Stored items

::::::::

-- ==== Sys2Proof/Certificates/Slice0/Obligations.lean ====
section
/-! DEFINITION. The statements about the part. Each is one or more of the spec's rules over the commands that it names: when such a
command does what the rule says, what the next state then holds, and what it leaves as it was. -/

open Sys2Proof Sys2Proof.Machine

namespace Sys2Proof.Machine

/-- The host command `c` with this opcode runs its body: no barrier holds it, the firmware answers, and the header checks pass
(R680, R689, R952). -/
def State.Accepts (s : State) (c : Cmd) (op : Nat) : Prop :=
  c.opcode = op ∧ s.barred c = false ∧ s.fwReady = true ∧ s.headerCheck c = none

/-- From `s` to `t` one event of this die, kind and data went to the arbiter, when fewer than 64 of the die's waited (R644, R646). -/
def Logs (s t : State) (die kind data : Nat) : Prop :=
  (s.arb.queue.filter (fun x => x.die == die)).length < 64 →
    ∃ e : Ev, e.die = die ∧ e.kind = kind ∧ e.data = data ∧ t.arb.queue = s.arb.queue ++ [e]

/-- A counter field after `n` more events: it stays at its width's largest value (R904). -/
def Counted (r : Reg) (ix : List Nat) (f : Fld) (n : Nat) (s t : State) : Prop :=
  t.getF r ix f = min (2 ^ f.width - 1) (s.getF r ix f + n)

end Sys2Proof.Machine

namespace Sys2Proof.Machine

/-- Section k of Press p runs, with no Board write of it waiting, and issues the instruction `ins`, which stands at index i (R226, R233). -/
def State.Issues (s : State) (p k i : Nat) (ins : PInstr) : Prop :=
  s.canIssue p k = true ∧ (s.sect p k).st = .running ∧ (s.sect p k).pendW = [] ∧ ∃ v sm, s.partAt p k = some (i, ⟨v, sm, ins⟩)

/-- The section has the registers of `x` and stands at `n`, where every instruction before it has retired (R237). -/
def Retired (s t : State) (p k n : Nat) (x : Section) : Prop :=
  t.sects = tput {} s.sects (4 * p + k) { x with next := n, pc := n, st := .running, wait := .none, row := 0, inStrip := false }

/-- The section stands WAITING at its instruction at index i for `w`. -/
def Waits (s t : State) (p k i : Nat) (w : SecWait) : Prop :=
  t.sects = tput {} s.sects (4 * p + k) { s.sect p k with next := i, pc := i, st := .waiting, wait := w }

/-- The offsets of the stall counters of a section and its Press (R181, R194, R200, R236, R365). -/
def stallRegs (p k : Nat) : List Nat :=
  [TEL_SECT_DEP.addr (six p k), SCT_BANK_STALLS.addr (six p k), PRS_BOARD_STALLS.addr (pix p), PRS_HOLD_STALLS.addr (pix p), MEM_SBWAIT.addr (pix p)]

/-- Everything but one section and its stall counters, and the offsets of `more`, stays as it was. -/
def OnlySection (s t : State) (p k : Nat) (more : List Nat) : Prop := RegsKept (more ++ stallRegs p k) s t ∧ Frame [.regs, .sects] s t

/-- No bank pair that the instruction accesses is gated or waking (R184). -/
def State.Awake (s : State) (p k : Nat) (ins : PInstr) : Prop :=
  ∀ r ∈ ins.tiles, s.gated p k (pairOf r) = false ∧ s.waking p k (pairOf r) = false

end Sys2Proof.Machine

namespace Sys2Proof.Machine

/-- No SCORE_STOP takes effect at the end of the current bar. -/
def State.NoStopDue (s : State) : Prop := ∀ u c, BarAction.stop u c ∉ s.tempo.due s.tempo.barno

/-- The bar that `t` plays follows the bar that `s` plays (R57). -/
def FollowingBar (s t : State) : Prop :=
  t.tempo.barno = (s.tempo.barno + 1) % 2 ^ 32 ∧
  t.tempo.sbar = (if s.tempo.held then s.tempo.sbar else (s.tempo.sbar + 1) % 2 ^ 32) ∧
  t.tempo.beat = 0 ∧ t.tempo.running = true

end Sys2Proof.Machine

/-- R57: BARNO is 0 in the first bar after count-in and increases by one at every bar boundary; SBAR is START_SBAR in bar 0 and increases by
one at every boundary that ends a bar which is not held. -/
def Obligations.BarBoundaryCounts : Prop :=
  (∀ s : State, s.tempo.running = true → s.barDone = true → (s.tempo.isGated = false ∨ s.gatesOpen = true) → s.unison.replay = none →
    s.NoStopDue → Completes (exec .barBoundary s) (fun t => FollowingBar s t ∧
      Frame [.regs, .mem, .tempo, .links, .cond, .patches, .press, .sects, .linkTx, .score, .unison, .arb, .icu, .front, .free] s t)) ∧
  (∀ (n : BitVec 32) (s : State), s.tempo.running = true → s.tempo.isGated = true → s.barDone = true → s.gatesOpen = true →
    s.unison.replay = none → s.NoStopDue → Completes (exec (.rubatoGateRelease n) s) (fun t => FollowingBar s t ∧
      Frame [.regs, .mem, .tempo, .links, .cond, .patches, .press, .sects, .linkTx, .score, .unison, .arb, .icu, .front, .free] s t)) ∧
  (∀ (s : State) (a : CountIn), s.tempo.accepted = some a → Completes (exec .countinBar0Start s) (fun t =>
    t.tempo.barno = 0 ∧ t.tempo.sbar = a.startSbar ∧ t.tempo.running = true ∧ t.tempo.held = false ∧
    Frame [.regs, .mem, .tempo, .sects, .linkTx, .unison, .front] s t))

/-- R113. The new order, with one more ORDER_SEQ where it changed (R114), is adopted at the boundary of the bar. -/
def Obligations.FermataArithmetic : Prop :=
  ∀ (s : State) (c : Cmd) (n : Nat), n < 256 → s.tempo.running = true → s.tempo.frozen = true → s.tempo.merged = false →
    s.tempo.anchor = true → s.fermataAhead = [] → s.tempo.reqBar = none → s.tempo.adopting = none →
    s.tempo.ferm = [⟨s.tempo.barno, n, .command c⟩] →
    Completes (exec .barNoteMerge s) (fun t =>
      let m := s.tempo.barno
      let b := (m + s.tempo.fermLead) % 2 ^ 32
      t.tempo.merged = true ∧ t.tempo.ferm = [] ∧
      (s.tempo.order = none → 0 < n → t.tempo.adopting = some (m, ⟨1, b, (b + n) % 2 ^ 32, n == 255⟩)) ∧
      (s.tempo.order = none → n = 0 → t.tempo.adopting = none) ∧
      (∀ o, s.tempo.order = some o → (o.indef = false ∧ (newer 32 o.r o.f = false ∨ serialGe 32 o.r m = false)) →
        (n = 0 → t.tempo.adopting = none) ∧
        (0 < n → ⟨o.seq, b, (b + n) % 2 ^ 32, n == 255⟩ ≠ o →
          t.tempo.adopting = some (m, ⟨(o.seq + 1) % 2 ^ 16, b, (b + n) % 2 ^ 32, n == 255⟩))) ∧
      (∀ o, s.tempo.order = some o → (o.indef = true ∨ (newer 32 o.r o.f = true ∧ serialGe 32 o.r m = true)) →
        let x := if newer 32 b o.f then b else o.f
        (0 < n → ⟨o.seq, o.f, (x + n) % 2 ^ 32, n == 255⟩ ≠ o →
          t.tempo.adopting = some (m, ⟨(o.seq + 1) % 2 ^ 16, o.f, (x + n) % 2 ^ 32, n == 255⟩)) ∧
        (n = 0 → ∀ r, r = (if o.indef then x else if newer 32 o.r x then x else o.r) → ⟨o.seq, o.f, r, false⟩ ≠ o →
          t.tempo.adopting = some (m, ⟨(o.seq + 1) % 2 ^ 16, o.f, r, false⟩))) ∧
      Frame [.regs, .mem, .tempo, .front] s t)

/-- R84 and R311, in the order of R84's table. -/
def Obligations.ScoreStartStatuses : Prop :=
  (∀ (s : State) (c : Cmd), s.Accepts c 0x0302 →
    let mode := c.par 0 1
    let bad := c.par 1 1 ≠ s.tempo.region ∨ (mode = 2 ∧ s.tempo.anchor = false) ∨ (mode = 2 ∧ c.par 4 4 < 64) ∨
      (mode ≠ 1 ∧ mode ≠ 2 ∧ mode ≠ 3) ∨ c.par 2 2 ≠ 0 ∨ c.par 12 4 ≠ 0 ∨ (mode = 2 ∧ s.isRestart (c.par 8 4) = false)
    let busy := (mode = 1 ∧ (s.tempo.armed = true ∨ s.tempo.running = true)) ∨
      (mode = 2 ∧ (s.tempo.running = true ∨ s.tempo.launched = true)) ∨ (mode = 3 ∧ s.tempo.running = true)
    let unready := (mode = 1 ∨ (mode = 2 ∧ s.tempo.armed = false)) ∧ s.linksReady = false
    (s.installed = false → exec (.scoreStart c) s = .next (s.complete c stScoreFault [])) ∧
    (s.installed = true → bad → exec (.scoreStart c) s = .next (s.complete c stBadParam [])) ∧
    (s.installed = true → ¬bad → busy → exec (.scoreStart c) s = .next (s.complete c stBusy [])) ∧
    (s.installed = true → ¬bad → ¬busy → unready → exec (.scoreStart c) s = .next (s.complete c stTempoFault [])) ∧
    (s.installed = true → ¬bad → ¬busy → ¬unready →
      (mode = 1 → exec (.scoreStart c) s = .next (s.arm.complete c stOk []) ∧ s.arm.tempo.armed = true) ∧
      (mode = 3 → exec (.scoreStart c) s = .next (s.disarm.complete c stOk []) ∧ s.disarm.tempo.armed = false) ∧
      (mode = 2 → Completes (exec (.scoreStart c) s) (fun t => t.tempo.armed = true ∧ t.tempo.launched = true ∧
        t.tempo.accepted.isSome = true ∧ (WaitFor.launch, c) ∈ t.front.waiting)))) ∧
  (∀ (s : State) (a : CountIn) (c : Cmd), s.tempo.accepted = some a → s.waiters .launch = [c] →
    ∃ u : State, u.tempo.running = true ∧ u.tempo.barno = 0 ∧ exec .countinBar0Start s = .next (u.complete c stOk []))

/-- R76 to R82: acceptance, the wait W, forwarding, and the discards. -/
def Obligations.CountinAcceptance : Prop :=
  (∀ (l : Fin 12) (f : List Byte) (s : State),
    (flitOk f = false ∨ leAt f 0 1 ≠ 0xC1 ∨ s.installed = false ∨ s.tempo.armed = false ∨ s.tempo.running = true ∨
      s.tempo.accepted.isSome = true ∨ (s.linkCfg l).parent = false ∨ leAt f 2 1 ≠ s.tempo.region ∨ leAt f 4 2 ≠ s.tempo.slice ∨
      leAt f 3 1 ≠ s.tempo.k ∨ leAt f 22 2 ≠ s.tempo.anchorChip) →
    exec (.countinReceive l f) s = .next (s.incF TEL_LINK_CI_DISCARD [(l : Nat)] TEL_LINK_CI_DISCARD.COUNT 1)) ∧
  (∀ (l : Fin 12) (f : List Byte) (s : State) (w : Nat),
    flitOk f = true → leAt f 0 1 = 0xC1 → s.installed = true → s.tempo.armed = true → s.tempo.running = false →
    s.tempo.accepted = none → (s.linkCfg l).parent = true → leAt f 2 1 = s.tempo.region → leAt f 4 2 = s.tempo.slice →
    leAt f 3 1 = s.tempo.k → leAt f 22 2 = s.tempo.anchorChip → s.isRestart (leAt f 16 4) = true → 64 ≤ w →
    (if s.tempo.rubato then w = 64 else w + leAt f 12 4 = leAt f 8 4) →
    Completes (exec (.countinReceive l f) s) (fun t =>
      t.tempo.accepted = some ⟨8 + l / 6, leAt f 16 4, w, leAt f 12 4, leAt f 8 4, leAt f 20 2, []⟩ ∧
      t.linkTx = (s.sendCountin (8 + l / 6) (leAt f 8 4) (leAt f 12 4) (leAt f 16 4) (leAt f 20 2 + 1)).linkTx ∧
      Frame [.tempo, .cond, .linkTx, .free] s t)) ∧
  (∀ (d : Fin 12) (s : State) (a : CountIn), s.tempo.accepted = some a → (d : Nat) ∉ a.noticed →
    Completes (exec (.startNotice d) s) (fun t =>
      t.tempo.accepted = some { a with noticed := a.noticed ++ [(d : Nat)] } ∧
      t.linkTx = (if ((d : Nat) = 8 ∨ (d : Nat) = 9) ∧ a.rx ≠ 10 ∧ (d : Nat) ≠ a.rx then
        ((s.setTempo { s.tempo with accepted := some { a with noticed := a.noticed ++ [(d : Nat)] } }).sendCountin d a.total (a.elapsed + 60)
          a.startSbar (a.depth + 1)).linkTx else s.linkTx) ∧
      Frame [.tempo, .linkTx, .free] s t))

::::::::

Work task:
Where a line above contains the word "merged", copy that line.

Answer space:
  ∀ (s : State) (c : Cmd) (n : Nat), n < 256 → s.tempo.running = true → s.tempo.frozen = true → s.tempo.merged = false →
      t.tempo.merged = true ∧ t.tempo.ferm = [] ∧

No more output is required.